/-! ### Memory -/

/-- Memory (chapters 8 and 9). Stack bytes are keyed by DPA, tile-store bytes by `6 MiB * tile + offset` with
`tile = 48 * die + logical tile`; a byte not listed is 0 (R224, R225, R245). -/
structure Mem where
  stack : List Host.Cell := []
  /-- Valid-map words (R224), keyed by `2^22 * stack + word`; reset 0. -/
  valid : Tab W64 := []
  /-- Valid-map words with `POISON` 1 (R253): their bits are poison bits of their blocks. -/
  vpoison : Tab Bool := []
  /-- Errors in stored symbols (R236), keyed by `18 * (DPA div 16) + die`. -/
  serr : Tab Byte := []
  tile : List Host.Cell := []
  /-- POISON of a tile-store word (R244), keyed by `786,432 * tile + offset div 8`. -/
  tpoison : Tab Bool := []
  /-- Errors in the 80 stored bits of a tile-store word, keyed in the same way. -/
  terr : Tab (BitVec 80) := []
  /-- Write-back queue of a bank (R246), keyed by `32 * tile + bank`: the words waiting. -/
  wbq : Tab (List Nat) := []
deriving DecidableEq, Repr

/-! ### Descriptors and commands -/

/-- A tensor descriptor (Table TD-1), decoded. -/
structure Desc where
  base : Nat
  space : Nat
  dom : Nat
  aux : Nat
  ety : Nat
  rank : Nat
  layout : Nat
  trans : Bool
  bscaled : Bool
  bshape : Bool
  ovfNan : Bool
  expMode : Bool
  expTgt : Bool
  tensor : Nat
  fill : Nat
  padLo0 : Nat
  padHi0 : Nat
  padLo1 : Nat
  padHi1 : Nat
  n0 : Nat
  n1 : Nat
  n2 : Nat
  n3 : Nat
  s0 : Int
  s1 : Int
  s2 : Int
  s3 : Int
  /-- The reserved bits of Table TD-1 are 0. -/
  rsvd0 : Bool
deriving DecidableEq, Repr

/-- One entry of a translation snapshot (R220): a present leaf, or an absent range. -/
structure Page where
  va : Nat
  size : Nat
  present : Bool
  write : Bool
  host : Bool
  addr : Nat
deriving DecidableEq, Repr

/-- A dispatched command (R395): its number, ring, entry index, domain, completion ring and eight words. -/
structure Cmd where
  id : Nat
  ring : Nat
  idx : Nat
  dom : Nat
  cpl : Nat
  words : List W64
deriving DecidableEq, Repr

/-- The continuation state of an SMUL (R137): what its kept executions have done so far. -/
structure Cont where
  /-- Rows completed and kept. -/
  rows : Nat := 0
  flags : Flags := {}
  pairs : Nat := 0
  segs : Nat := 0
  conts : Nat := 0
  /-- Poisoned words read, and where the first was met. -/
  poison : Nat := 0
  pAt : Nat × Nat × Nat := (0, 0, 0)
  /-- A poisoned word of W or of a bitmap has been met: every output is written poisoned (Table DI-4). -/
  bad : Bool := false
deriving DecidableEq, Repr

/-- A command in a queue, with what its unit has read for it at the head (R184, R220). -/
structure QEnt where
  cmd : Cmd
  loaded : Bool := false
  descs : List (Option Desc) := []
  pages : List Page := []
  /-- Stokes since it reached the head of its queue (R56, R410). -/
  stokes : Nat := 0
  /-- Deferred in this frame with cause TIME, POWER (R36: counted once an instruction and frame). -/
  deferT : Bool := false
  deferP : Bool := false
  /-- The decode deadline has passed since it came to the head (R118). -/
  ready : Bool := false
  /-- The FD DMA engine that it took at the head of its queue (R393). -/
  eng : Option Nat := none
  cont : Option Cont := none
deriving DecidableEq, Repr

/-- A queue (R390) and its frame-mark status (R56). -/
structure Queue where
  ents : List QEnt := []
  markFrame : Nat := 0
  markId : Nat := 0
deriving DecidableEq, Repr

/-- Where a run stands. -/
inductive RunSt where
  /-- Admitted; it has not executed. -/
  | admitted
  /-- Executed; its checks passed. COMMAND_COMPLETE ends it. -/
  | executed
  /-- Executed with a detection; REPLAY comes next (R368). -/
  | detected
  /-- A standing collective, or a STEP_SEAL that waits for its seal stoke. -/
  | standing
deriving DecidableEq, Repr

/-- Units (R390-R393): a Hearth array, a Skipper engine, a tile's DMA engine, an FD DMA engine, the update sequencer, the
network interface, the frame scheduler; the tile sequencer serves the commands of a tile queue that no unit runs. -/
inductive Unit' where
  | seq (t : Nat)
  | hearth (t : Nat)
  | skipper (t : Nat)
  | tdma (t : Nat)
  | fdma (n : Nat)
  | updater
  | netif
  | sched
deriving DecidableEq, Repr

/-- The outcome of an execution as its completion record will tell it (Table HR-8). -/
structure Res where
  status : Nat := 0
  cause : Nat := 0
  flags : Flags := {}
  aliased : Bool := false
  result : W64 := 0
  offered : Nat := 0
  done : Nat := 0
  dropped : Nat := 0
  /-- Poisoned words read (R251), and where the first one was met: address, its kind, access (Table FC-3). -/
  poison : Nat := 0
  pAt : Nat × Nat × Nat := (0, 0, 0)
deriving DecidableEq, Repr

/-- An answer block on its way or in the queue of a context: its slot, the physical source tile, the number of the
transfer that carries it, poison (R169, R170, R249). -/
structure Ans where
  slot : Nat
  src : Nat
  id : Nat
  poison : Bool
deriving DecidableEq, Repr

/-- A command admitted and not completed, with what the Cocoon retains for it (R274). -/
structure Run where
  cmd : Cmd
  q : Nat
  unit : Unit'
  st : RunSt := .admitted
  descs : List (Option Desc) := []
  pages : List Page := []
  /-- Its deferrals of this frame have been counted (R36): time, power. -/
  deferT : Bool := false
  deferP : Bool := false
  /-- Frame number and frame time of admission. -/
  frame : Nat := 0
  ftime : Nat := 0
  /-- Budget time as a fraction of nanoseconds (R35). -/
  budNum : Nat := 0
  budDen : Nat := 1
  tokens : Nat := 0
  zones : Nat := 0
  /-- Stokes crossed (R42); a replay in course; stokes crossed by the replay. -/
  crossed : Nat := 0
  throttled : Bool := false
  replaying : Bool := false
  res : Res := {}
  /-- What the Cocoon retains of the values that the execution overwrites, in accumulate mode and of a COMBINE's Y (R178, R274):
  place, byte, poison, in ascending place. An input that is only read stays where it is (R275). -/
  kept : List (Nat × Byte × Bool) := []
  /-- A COMBINE has read its header (R172). -/
  setUp : Bool := false
  /-- Step number for the noise function (R78, R79), as it stood at admission. -/
  stepNo : Nat := 0
  /-- The physical tile on which the replay in course runs (R368). -/
  replayTile : Option Nat := none
  /-- Bytes taken from receive streams so far, in order: stream, byte, poison (R359). -/
  taken : List (Nat × Byte × Bool) := []
  /-- Answer blocks a COMBINE has taken, in order (R178): block, bytes, and whether its credit has returned. -/
  blocks : List (Ans × List Byte × Bool) := []
  digest : Nat := 0
  digestTwin : Nat := 0
  /-- Detections so far, the physical tiles that detected (first first), and the replays made (Table SE-2). -/
  detects : Nat := 0
  detTiles : List Nat := []
  replays : Nat := 0
  replayed : Bool := false
  /-- Both twin executions passed with different digests (R374). -/
  twinDiffer : Bool := false
  /-- What the Cocoon snapshots beside the operands: for a decode HMUL n and the ring slots (R119), for ROUTE and COMBINE
  the context, epoch and biases (R165, R178), for SMUL the continuation. -/
  snap : List Nat := []
  cont : Option Cont := none
  /-- The Cocoon entry is uncorrectable (Table DI-5). -/
  badCocoon : Bool := false
  /-- Frames without a Chaug arrival or credit (R362); an arrival in this frame. -/
  idle : Nat := 0
  arrived : Bool := false
deriving DecidableEq, Repr

/-- A command ring beside its registers (R394-R403). -/
structure Ring where
  ci : Nat := 0
  /-- Producer index in force. -/
  pi : Nat := 0
  /-- Entries read into the fetch buffer; the first has index `ci`. Each with the EP mark of its completion. -/
  buf : List (List W64 × Bool) := []
  /-- Entries asked for in a read that has not returned; 0 for none. -/
  asked : Nat := 0
deriving DecidableEq, Repr

/-- A completion ring beside its registers: producer and consumer index (R394). -/
structure Cpl where
  pi : Nat := 0
  ci : Nat := 0
deriving DecidableEq, Repr

/-- Queues, running commands, rings, tallies. -/
structure Pipe where
  nextId : Nat := 0
  /-- Queues 0-95 (tile queues) and 96-159 (ring queues). -/
  queues : Tab Queue := []
  runs : List Run := []
  rings : Tab Ring := []
  cpls : Tab Cpl := []
  /-- Tally counters (R408), 48 bits; reset 0. -/
  tally : Tab (BitVec 48) := []
  /-- Time at which the Hearth array of a physical tile last finished, with 1 added; 0 for never (R52). -/
  arrayBusy : Tab Nat := []
  /-- Numbers of WAITs that a signal has released at the heads of their queues (R409). -/
  met : List Nat := []
deriving DecidableEq, Repr

/-! ### Frame logic and Damper -/

/-- The Damper of the frame (R43-R51). -/
structure Damper where
  pool : Nat := 0
  link : Nat := 0
  grate : Nat := 0
  general : Nat := 0
  /-- Carry charges deducted this frame, tokens granted this frame, remainder and replay shortfalls due next stoke. -/
  carried : Nat := 0
  granted : Nat := 0
  due : Nat := 0
  /-- Charges that fell due since the stoke and at it: the ledger state of the remainder (R43). -/
  charged : Nat := 0
  /-- Carry charges exceeded the pool: no grant but to replays (R43). -/
  shut : Bool := false
  /-- Grants held because of input power (R51). -/
  hold : Bool := false
  /-- The 50 µs average was over the cap at the last sample. -/
  overCap : Bool := false
  /-- Input-power samples, newest first, at most 50. -/
  samples : List Nat := []
deriving DecidableEq, Repr

/-- Frame logic (chapter 2) beside the registers. -/
structure Frame where
  locked : Bool := false
  /-- `now` at the last stoke: the frame-time counter is `now - stokeAt` (R33). -/
  stokeAt : Nat := 0
  guard : Bool := false
  released : Bool := false
  /-- Requested period change: period, frame (R32). -/
  switch : Option (Nat × Nat) := none
  /-- Legacy gate mode in force; a write waits for its stoke (R54). -/
  legacy : Bool := false
  gateWaits : Bool := false
  /-- POWER_CAP in force (R46). -/
  cap : Nat := 2800
  damper : Damper := {}
  /-- Zones that an emergency throttle lowered and that return by steps (R63). -/
  throttled : List Nat := []
  /-- Memory weights in force, keyed by `128 * stack + port` (R230); default 1. -/
  weights : Tab Nat := []
  /-- Latest samples of the die sites 0-93 in steps of 0.125 degrees (R435). -/
  sites : Tab Int := []
deriving DecidableEq, Repr

/-! ### Faults, host interface -/

/-- Fault collection beside the registers (chapter 15). -/
structure Flt where
  /-- `SEQ` of the next record: 1 after reset (Table SU-2). -/
  seq : Nat := 1
  /-- A Fatal fault stands (R423). -/
  fatal : Bool := false
  /-- Corrected and Replayed sources with a record in this frame; folded events by source; by domain (R421, R425). -/
  reported : List Nat := []
  folded : Tab Nat := []
  suppressed : Tab Nat := []
  /-- End of the SMOKE_N pulse in `now`, while one lasts; the pin's level (R428). -/
  pulse : Option Nat := none
  smoke : Bool := true
  /-- EMBER: level, last kick, time of the last toggle (R429). -/
  ember : Bool := false
  lastKick : Option Nat := none
  emberAt : Nat := 0
  /-- FAULT_CLEAR held pending: domain, RESUME (R422). -/
  clears : List (Nat × Bool) := []
  /-- Ledgers that mismatched in a FAULTED domain: (domain, 16 x instance + ledger) (R431). -/
  badLedgers : List (Nat × Nat) := []
deriving DecidableEq, Repr

/-- A posted write of the module to host memory or a message it sent, in order of issue (R405, R406, R414, R426). -/
inductive Post where
  | completion (addr : Nat) (rec : List W64)
  | fault (addr : Nat) (rec : List W64)
  | status (addr : Nat) (block : List W64)
  /-- Data of a transfer: PCIe address, bytes, EP. -/
  | data (addr : Nat) (bytes : List Byte) (ep : Bool)
  | msix (vector : Nat) (addr : W64) (data : W64)
  | doorbellRead (addr : Nat)
  | ringRead (r addr n : Nat)
  /-- A completion: of a window read (Unsupported Request), of a configuration request. -/
  | cfg (crs : Bool) (v : W32)
  | unsupported (off : Nat)
deriving DecidableEq, Repr

/-- Ordering attributes (Table HR-1): Relaxed Ordering on data writes of transfers alone, No Snoop on nothing. -/
def Post.relaxed : Post → Bool
  | .data _ _ _ => true
  | _ => false
def Post.noSnoop (_ : Post) : Bool := false

/-- The host interface beside the registers (chapter 14). -/
structure HostIf where
  posts : List Post := []
  /-- A read of the doorbell block has not returned (R400). -/
  dbAsked : Bool := false
  /-- When it was issued. -/
  dbAt : Nat := 0
  /-- Held low halves of 4-byte register writes: (Chimney?, offset, value) (R473). -/
  half : List (Bool × Nat × Nat) := []
  /-- Time of a vector's last message; vectors whose pending bit waits for the end of a gap (R414). -/
  lastMsg : Tab Nat := []
  /-- Mode of the ring whose record set the vector's pending bit: IMMEDIATE (R414). -/
  immediate : Tab Bool := []
  gap : Tab Nat := []
  /-- Window writes that no command sees yet, oldest first: DPA, bytes (R389; log entry 74). -/
  win : List (Nat × List Byte) := []
  /-- How many of them, from the oldest on, a read of BAR0 has completed after (R389). -/
  winRead : Nat := 0
deriving DecidableEq, Repr

/-- The open step of a domain (R266-R278). -/
structure StepSt where
  number : Nat
  direct : Bool
  /-- Direct mode: the applied-block map's descriptor and its snapshot (R267). -/
  amap : Option (Desc × List Page) := none
  /-- STEP_POISON: cause and raising member of the first raise (R276, R273). -/
  poison : Option (Nat × Nat) := none
  /-- Record of the last SCHEDULE, and the record latched when STEP_SEAL reached the head (R295): 32 slots. -/
  sched : Option (List W32) := none
  latched : Option (List W32) := none
  /-- Applied blocks by parameter-map position, newest first (R302). -/
  applied : List Nat := []
  /-- Flags of the step's micro-commands (R306). -/
  flags : Flags := {}
  /-- Number of the standing STEP_SEAL. -/
  sealId : Option Nat := none
  /-- READY reported, and the frame of the seal stoke (R271). -/
  ready : Bool := false
  sealAt : Option Nat := none
  /-- Frames that its READY has waited for an UP port or a credit (R333, R362), and whether a credit came in this frame. -/
  waits : Nat := 0
  heard : Bool := false
  /-- The step ends by abandonment (R278). -/
  abandoned : Bool := false
  /-- Journal entries of the step, newest first: stack, offset, region, block, master planes, state planes (R307). -/
  journal : List (Nat × Nat × Nat × Nat × Bool × Nat) := []
  /-- Rollback in progress; a poisoned entry was met (R310, R311). -/
  rolling : Bool := false
  jrnlBad : Bool := false
deriving DecidableEq, Repr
******************************
- _Your goal_
Begin at the line that has "structure Ring where" in the entries above; stop after the line that has "asked : Nat := 0". Transcribe exactly those lines and no others.

- _Output below_
structure Ring where
  ci : Nat := 0
  /-- Producer index in force. -/
  pi : Nat := 0
  /-- Entries read into the fetch buffer; the first has index `ci`. Each with the EP mark of its completion. -/
  buf : List (List W64 × Bool) := []
  /-- Entries asked for in a read that has not returned; 0 for none. -/
  asked : Nat := 0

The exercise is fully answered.